▶ What this task involves: Write out, word for word, every line in the data below from the one containing "no scan. -/" to the one containing "attempts left. -/", both of them included.

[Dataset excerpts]
----

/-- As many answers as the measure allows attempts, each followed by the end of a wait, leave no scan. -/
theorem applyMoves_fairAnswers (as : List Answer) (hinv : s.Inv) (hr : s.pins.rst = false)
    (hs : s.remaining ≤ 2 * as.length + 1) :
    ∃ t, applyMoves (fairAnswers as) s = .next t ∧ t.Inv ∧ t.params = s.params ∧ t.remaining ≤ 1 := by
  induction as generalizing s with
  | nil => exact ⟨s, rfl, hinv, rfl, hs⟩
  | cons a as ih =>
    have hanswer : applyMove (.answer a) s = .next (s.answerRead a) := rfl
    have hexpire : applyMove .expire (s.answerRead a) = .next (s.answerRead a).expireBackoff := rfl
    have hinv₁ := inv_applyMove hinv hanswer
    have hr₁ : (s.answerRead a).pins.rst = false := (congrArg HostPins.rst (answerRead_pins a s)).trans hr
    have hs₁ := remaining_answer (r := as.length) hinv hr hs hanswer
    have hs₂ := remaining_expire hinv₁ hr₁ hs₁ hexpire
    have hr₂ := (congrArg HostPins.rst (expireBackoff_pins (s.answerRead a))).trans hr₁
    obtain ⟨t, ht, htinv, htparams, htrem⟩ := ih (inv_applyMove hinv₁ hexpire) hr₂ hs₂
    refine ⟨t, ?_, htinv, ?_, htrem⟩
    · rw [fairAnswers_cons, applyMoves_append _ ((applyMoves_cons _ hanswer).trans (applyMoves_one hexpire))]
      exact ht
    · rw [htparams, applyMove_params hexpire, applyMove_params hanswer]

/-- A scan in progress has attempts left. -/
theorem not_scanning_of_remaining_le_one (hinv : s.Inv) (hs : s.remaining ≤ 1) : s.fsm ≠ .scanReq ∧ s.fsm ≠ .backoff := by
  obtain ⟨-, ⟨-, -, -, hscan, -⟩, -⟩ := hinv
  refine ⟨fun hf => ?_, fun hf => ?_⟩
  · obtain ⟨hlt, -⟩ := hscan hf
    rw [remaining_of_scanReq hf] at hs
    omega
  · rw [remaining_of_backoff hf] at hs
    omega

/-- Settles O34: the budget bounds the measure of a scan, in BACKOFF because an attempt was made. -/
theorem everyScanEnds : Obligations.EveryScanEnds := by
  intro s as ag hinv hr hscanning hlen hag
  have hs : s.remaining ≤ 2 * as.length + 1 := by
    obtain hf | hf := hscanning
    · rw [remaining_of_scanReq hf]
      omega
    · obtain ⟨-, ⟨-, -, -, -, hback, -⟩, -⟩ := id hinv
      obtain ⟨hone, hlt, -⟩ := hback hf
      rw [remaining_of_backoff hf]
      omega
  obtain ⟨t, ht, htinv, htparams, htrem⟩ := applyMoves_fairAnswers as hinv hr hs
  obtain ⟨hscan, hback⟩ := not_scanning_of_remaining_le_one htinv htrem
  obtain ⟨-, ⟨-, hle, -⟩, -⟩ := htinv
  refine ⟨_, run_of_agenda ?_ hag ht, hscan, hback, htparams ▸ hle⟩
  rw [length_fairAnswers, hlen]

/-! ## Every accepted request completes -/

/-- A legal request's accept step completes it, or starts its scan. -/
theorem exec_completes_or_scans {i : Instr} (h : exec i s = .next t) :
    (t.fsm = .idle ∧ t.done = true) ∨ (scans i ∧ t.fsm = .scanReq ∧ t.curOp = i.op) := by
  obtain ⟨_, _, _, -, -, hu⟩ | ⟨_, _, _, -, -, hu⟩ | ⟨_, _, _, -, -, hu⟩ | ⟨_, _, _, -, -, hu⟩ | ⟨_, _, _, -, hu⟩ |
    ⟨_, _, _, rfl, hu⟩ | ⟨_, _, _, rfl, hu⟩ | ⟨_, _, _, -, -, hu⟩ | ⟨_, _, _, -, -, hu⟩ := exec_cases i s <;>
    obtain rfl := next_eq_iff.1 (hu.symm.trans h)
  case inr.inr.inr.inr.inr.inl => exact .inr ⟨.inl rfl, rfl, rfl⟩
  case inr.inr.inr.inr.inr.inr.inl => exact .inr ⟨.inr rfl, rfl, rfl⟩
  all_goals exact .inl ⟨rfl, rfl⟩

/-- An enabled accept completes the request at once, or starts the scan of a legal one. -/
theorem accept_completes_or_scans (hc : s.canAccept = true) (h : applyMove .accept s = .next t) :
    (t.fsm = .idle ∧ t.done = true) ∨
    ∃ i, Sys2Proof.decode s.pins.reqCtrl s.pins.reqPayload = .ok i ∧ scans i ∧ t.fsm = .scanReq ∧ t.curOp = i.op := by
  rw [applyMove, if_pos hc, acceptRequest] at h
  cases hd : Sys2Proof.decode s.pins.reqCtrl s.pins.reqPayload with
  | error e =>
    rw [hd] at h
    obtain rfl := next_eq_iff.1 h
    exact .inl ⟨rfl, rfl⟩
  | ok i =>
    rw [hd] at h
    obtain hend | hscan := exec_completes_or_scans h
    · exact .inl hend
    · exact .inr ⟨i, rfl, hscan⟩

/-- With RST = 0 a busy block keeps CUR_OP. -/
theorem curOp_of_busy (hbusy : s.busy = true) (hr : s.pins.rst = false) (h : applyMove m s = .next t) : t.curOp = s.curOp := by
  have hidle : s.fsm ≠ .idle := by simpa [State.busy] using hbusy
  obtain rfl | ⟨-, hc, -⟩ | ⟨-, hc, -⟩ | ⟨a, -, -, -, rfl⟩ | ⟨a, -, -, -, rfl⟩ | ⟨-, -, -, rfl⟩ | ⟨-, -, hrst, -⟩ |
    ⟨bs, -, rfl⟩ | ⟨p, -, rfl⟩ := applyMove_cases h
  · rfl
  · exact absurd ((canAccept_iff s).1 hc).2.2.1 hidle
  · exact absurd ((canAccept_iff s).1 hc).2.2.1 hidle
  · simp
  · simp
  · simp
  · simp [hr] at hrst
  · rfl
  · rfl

----

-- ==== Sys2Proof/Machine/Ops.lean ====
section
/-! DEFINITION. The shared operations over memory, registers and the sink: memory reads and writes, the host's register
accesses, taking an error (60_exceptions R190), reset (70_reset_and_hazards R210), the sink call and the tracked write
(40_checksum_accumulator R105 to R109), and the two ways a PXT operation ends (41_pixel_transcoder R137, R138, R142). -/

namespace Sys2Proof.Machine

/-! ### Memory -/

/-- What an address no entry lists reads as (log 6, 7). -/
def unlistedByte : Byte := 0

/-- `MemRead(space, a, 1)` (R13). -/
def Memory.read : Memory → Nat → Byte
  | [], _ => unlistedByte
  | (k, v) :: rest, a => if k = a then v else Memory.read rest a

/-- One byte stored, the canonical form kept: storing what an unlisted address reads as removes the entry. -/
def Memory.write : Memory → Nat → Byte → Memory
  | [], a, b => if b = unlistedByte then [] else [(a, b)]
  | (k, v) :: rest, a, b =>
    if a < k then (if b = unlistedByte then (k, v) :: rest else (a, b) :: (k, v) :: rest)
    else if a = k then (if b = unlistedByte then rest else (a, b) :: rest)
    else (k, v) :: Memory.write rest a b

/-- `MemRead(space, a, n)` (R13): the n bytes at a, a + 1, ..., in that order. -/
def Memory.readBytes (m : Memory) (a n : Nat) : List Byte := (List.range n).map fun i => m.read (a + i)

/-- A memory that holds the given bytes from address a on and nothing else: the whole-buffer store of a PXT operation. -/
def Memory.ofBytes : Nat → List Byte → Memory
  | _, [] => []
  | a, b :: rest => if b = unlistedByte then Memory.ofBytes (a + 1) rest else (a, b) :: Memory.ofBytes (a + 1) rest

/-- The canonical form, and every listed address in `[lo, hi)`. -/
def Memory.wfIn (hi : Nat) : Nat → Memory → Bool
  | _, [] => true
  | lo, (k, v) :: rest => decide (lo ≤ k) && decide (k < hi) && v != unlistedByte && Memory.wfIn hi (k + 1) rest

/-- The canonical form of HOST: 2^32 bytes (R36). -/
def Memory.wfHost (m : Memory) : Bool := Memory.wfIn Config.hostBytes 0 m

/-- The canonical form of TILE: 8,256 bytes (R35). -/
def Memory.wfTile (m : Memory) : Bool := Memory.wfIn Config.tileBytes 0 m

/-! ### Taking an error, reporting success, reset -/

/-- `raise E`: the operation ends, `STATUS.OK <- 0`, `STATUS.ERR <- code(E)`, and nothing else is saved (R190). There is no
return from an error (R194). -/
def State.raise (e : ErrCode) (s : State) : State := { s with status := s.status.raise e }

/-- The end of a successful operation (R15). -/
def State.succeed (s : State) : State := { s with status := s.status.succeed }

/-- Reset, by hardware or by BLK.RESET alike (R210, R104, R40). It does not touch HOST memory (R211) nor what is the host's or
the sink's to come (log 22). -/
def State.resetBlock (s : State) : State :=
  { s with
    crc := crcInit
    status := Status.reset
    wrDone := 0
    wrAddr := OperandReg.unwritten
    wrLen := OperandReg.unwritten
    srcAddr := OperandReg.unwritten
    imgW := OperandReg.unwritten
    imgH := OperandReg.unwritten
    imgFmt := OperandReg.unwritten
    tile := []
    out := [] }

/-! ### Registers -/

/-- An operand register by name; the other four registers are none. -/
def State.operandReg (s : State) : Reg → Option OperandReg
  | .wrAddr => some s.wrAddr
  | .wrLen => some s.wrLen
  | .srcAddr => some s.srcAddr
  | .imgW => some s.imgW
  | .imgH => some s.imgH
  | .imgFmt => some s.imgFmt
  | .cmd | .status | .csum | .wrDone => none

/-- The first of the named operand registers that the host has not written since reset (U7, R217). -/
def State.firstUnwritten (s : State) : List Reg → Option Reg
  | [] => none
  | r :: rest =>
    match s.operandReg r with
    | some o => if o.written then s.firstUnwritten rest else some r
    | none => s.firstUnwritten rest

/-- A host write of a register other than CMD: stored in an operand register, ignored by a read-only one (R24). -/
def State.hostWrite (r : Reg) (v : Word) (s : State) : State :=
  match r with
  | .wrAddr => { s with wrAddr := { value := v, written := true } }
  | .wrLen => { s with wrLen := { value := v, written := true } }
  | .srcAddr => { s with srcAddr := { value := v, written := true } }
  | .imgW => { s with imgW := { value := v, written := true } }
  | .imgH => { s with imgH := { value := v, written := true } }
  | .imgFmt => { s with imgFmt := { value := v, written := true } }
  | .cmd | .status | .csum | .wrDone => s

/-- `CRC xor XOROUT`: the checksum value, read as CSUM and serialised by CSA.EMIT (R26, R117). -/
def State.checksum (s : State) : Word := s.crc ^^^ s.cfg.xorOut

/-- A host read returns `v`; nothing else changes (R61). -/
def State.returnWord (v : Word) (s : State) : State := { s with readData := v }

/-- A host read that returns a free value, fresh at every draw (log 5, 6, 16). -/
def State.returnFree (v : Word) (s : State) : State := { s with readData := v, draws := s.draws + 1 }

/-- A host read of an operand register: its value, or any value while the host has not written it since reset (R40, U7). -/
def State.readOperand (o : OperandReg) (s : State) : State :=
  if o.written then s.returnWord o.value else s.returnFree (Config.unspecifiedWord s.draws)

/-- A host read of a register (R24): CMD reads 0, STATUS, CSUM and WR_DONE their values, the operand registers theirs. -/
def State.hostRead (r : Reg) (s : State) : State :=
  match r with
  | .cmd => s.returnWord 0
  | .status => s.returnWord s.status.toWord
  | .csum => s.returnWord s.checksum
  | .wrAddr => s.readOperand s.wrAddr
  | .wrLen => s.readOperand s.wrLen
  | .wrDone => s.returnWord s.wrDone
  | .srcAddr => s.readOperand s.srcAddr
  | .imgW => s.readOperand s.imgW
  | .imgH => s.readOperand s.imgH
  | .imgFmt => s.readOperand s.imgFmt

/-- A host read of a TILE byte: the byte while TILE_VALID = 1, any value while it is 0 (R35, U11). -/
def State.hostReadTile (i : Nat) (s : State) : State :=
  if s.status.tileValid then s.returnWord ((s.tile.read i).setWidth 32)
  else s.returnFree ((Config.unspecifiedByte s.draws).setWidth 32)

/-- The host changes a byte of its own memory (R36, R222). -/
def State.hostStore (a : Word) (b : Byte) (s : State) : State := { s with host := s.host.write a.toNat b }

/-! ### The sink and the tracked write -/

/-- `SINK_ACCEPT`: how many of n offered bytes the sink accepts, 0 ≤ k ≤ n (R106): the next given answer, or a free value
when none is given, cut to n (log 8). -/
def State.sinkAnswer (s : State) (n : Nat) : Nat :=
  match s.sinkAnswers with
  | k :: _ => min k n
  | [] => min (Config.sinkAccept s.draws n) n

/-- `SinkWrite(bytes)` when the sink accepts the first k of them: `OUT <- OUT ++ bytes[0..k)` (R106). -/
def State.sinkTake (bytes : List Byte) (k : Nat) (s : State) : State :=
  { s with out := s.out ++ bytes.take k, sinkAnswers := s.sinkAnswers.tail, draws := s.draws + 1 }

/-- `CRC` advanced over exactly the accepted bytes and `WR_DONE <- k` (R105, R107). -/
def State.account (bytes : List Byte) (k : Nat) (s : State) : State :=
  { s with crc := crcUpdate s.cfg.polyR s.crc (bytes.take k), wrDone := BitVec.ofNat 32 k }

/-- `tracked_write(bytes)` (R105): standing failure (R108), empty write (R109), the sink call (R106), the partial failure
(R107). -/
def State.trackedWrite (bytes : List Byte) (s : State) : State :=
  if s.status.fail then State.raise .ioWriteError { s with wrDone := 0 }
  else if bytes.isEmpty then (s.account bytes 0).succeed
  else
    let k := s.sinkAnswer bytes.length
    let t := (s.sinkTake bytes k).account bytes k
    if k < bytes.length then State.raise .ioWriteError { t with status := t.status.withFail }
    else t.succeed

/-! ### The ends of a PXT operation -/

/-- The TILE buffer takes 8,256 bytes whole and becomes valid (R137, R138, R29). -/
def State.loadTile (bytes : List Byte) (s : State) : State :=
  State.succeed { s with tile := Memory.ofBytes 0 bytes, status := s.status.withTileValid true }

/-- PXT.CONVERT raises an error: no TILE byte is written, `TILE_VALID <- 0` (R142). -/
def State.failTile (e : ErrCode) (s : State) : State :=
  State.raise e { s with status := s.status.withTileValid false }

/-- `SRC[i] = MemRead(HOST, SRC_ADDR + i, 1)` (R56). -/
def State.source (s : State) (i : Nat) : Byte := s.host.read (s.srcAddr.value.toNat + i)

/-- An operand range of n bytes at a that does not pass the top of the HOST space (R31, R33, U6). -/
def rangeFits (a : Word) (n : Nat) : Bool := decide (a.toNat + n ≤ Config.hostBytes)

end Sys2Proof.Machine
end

----

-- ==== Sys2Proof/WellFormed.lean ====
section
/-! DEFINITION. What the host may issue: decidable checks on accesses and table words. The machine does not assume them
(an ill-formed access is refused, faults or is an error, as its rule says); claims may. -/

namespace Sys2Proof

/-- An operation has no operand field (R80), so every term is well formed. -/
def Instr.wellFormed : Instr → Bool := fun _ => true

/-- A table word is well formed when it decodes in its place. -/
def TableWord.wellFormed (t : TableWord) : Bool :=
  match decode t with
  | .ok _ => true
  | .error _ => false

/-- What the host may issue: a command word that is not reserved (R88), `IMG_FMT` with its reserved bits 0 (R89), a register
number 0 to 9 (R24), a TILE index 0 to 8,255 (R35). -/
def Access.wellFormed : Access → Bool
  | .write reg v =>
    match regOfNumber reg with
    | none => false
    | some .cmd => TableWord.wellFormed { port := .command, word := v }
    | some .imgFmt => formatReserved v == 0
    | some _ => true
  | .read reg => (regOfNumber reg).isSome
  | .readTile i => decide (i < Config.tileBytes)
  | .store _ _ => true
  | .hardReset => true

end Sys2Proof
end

----

▶ Problem solution:
/-- As many answers as the measure allows attempts, each followed by the end of a wait, leave no scan. -/
theorem applyMoves_fairAnswers (as : List Answer) (hinv : s.Inv) (hr : s.pins.rst = false)
    (hs : s.remaining ≤ 2 * as.length + 1) :
    ∃ t, applyMoves (fairAnswers as) s = .next t ∧ t.Inv ∧ t.params = s.params ∧ t.remaining ≤ 1 := by
  induction as generalizing s with
  | nil => exact ⟨s, rfl, hinv, rfl, hs⟩
  | cons a as ih =>
    have hanswer : applyMove (.answer a) s = .next (s.answerRead a) := rfl
    have hexpire : applyMove .expire (s.answerRead a) = .next (s.answerRead a).expireBackoff := rfl
    have hinv₁ := inv_applyMove hinv hanswer
    have hr₁ : (s.answerRead a).pins.rst = false := (congrArg HostPins.rst (answerRead_pins a s)).trans hr
    have hs₁ := remaining_answer (r := as.length) hinv hr hs hanswer
    have hs₂ := remaining_expire hinv₁ hr₁ hs₁ hexpire
    have hr₂ := (congrArg HostPins.rst (expireBackoff_pins (s.answerRead a))).trans hr₁
    obtain ⟨t, ht, htinv, htparams, htrem⟩ := ih (inv_applyMove hinv₁ hexpire) hr₂ hs₂
    refine ⟨t, ?_, htinv, ?_, htrem⟩
    · rw [fairAnswers_cons, applyMoves_append _ ((applyMoves_cons _ hanswer).trans (applyMoves_one hexpire))]
      exact ht
    · rw [htparams, applyMove_params hexpire, applyMove_params hanswer]

/-- A scan in progress has attempts left. -/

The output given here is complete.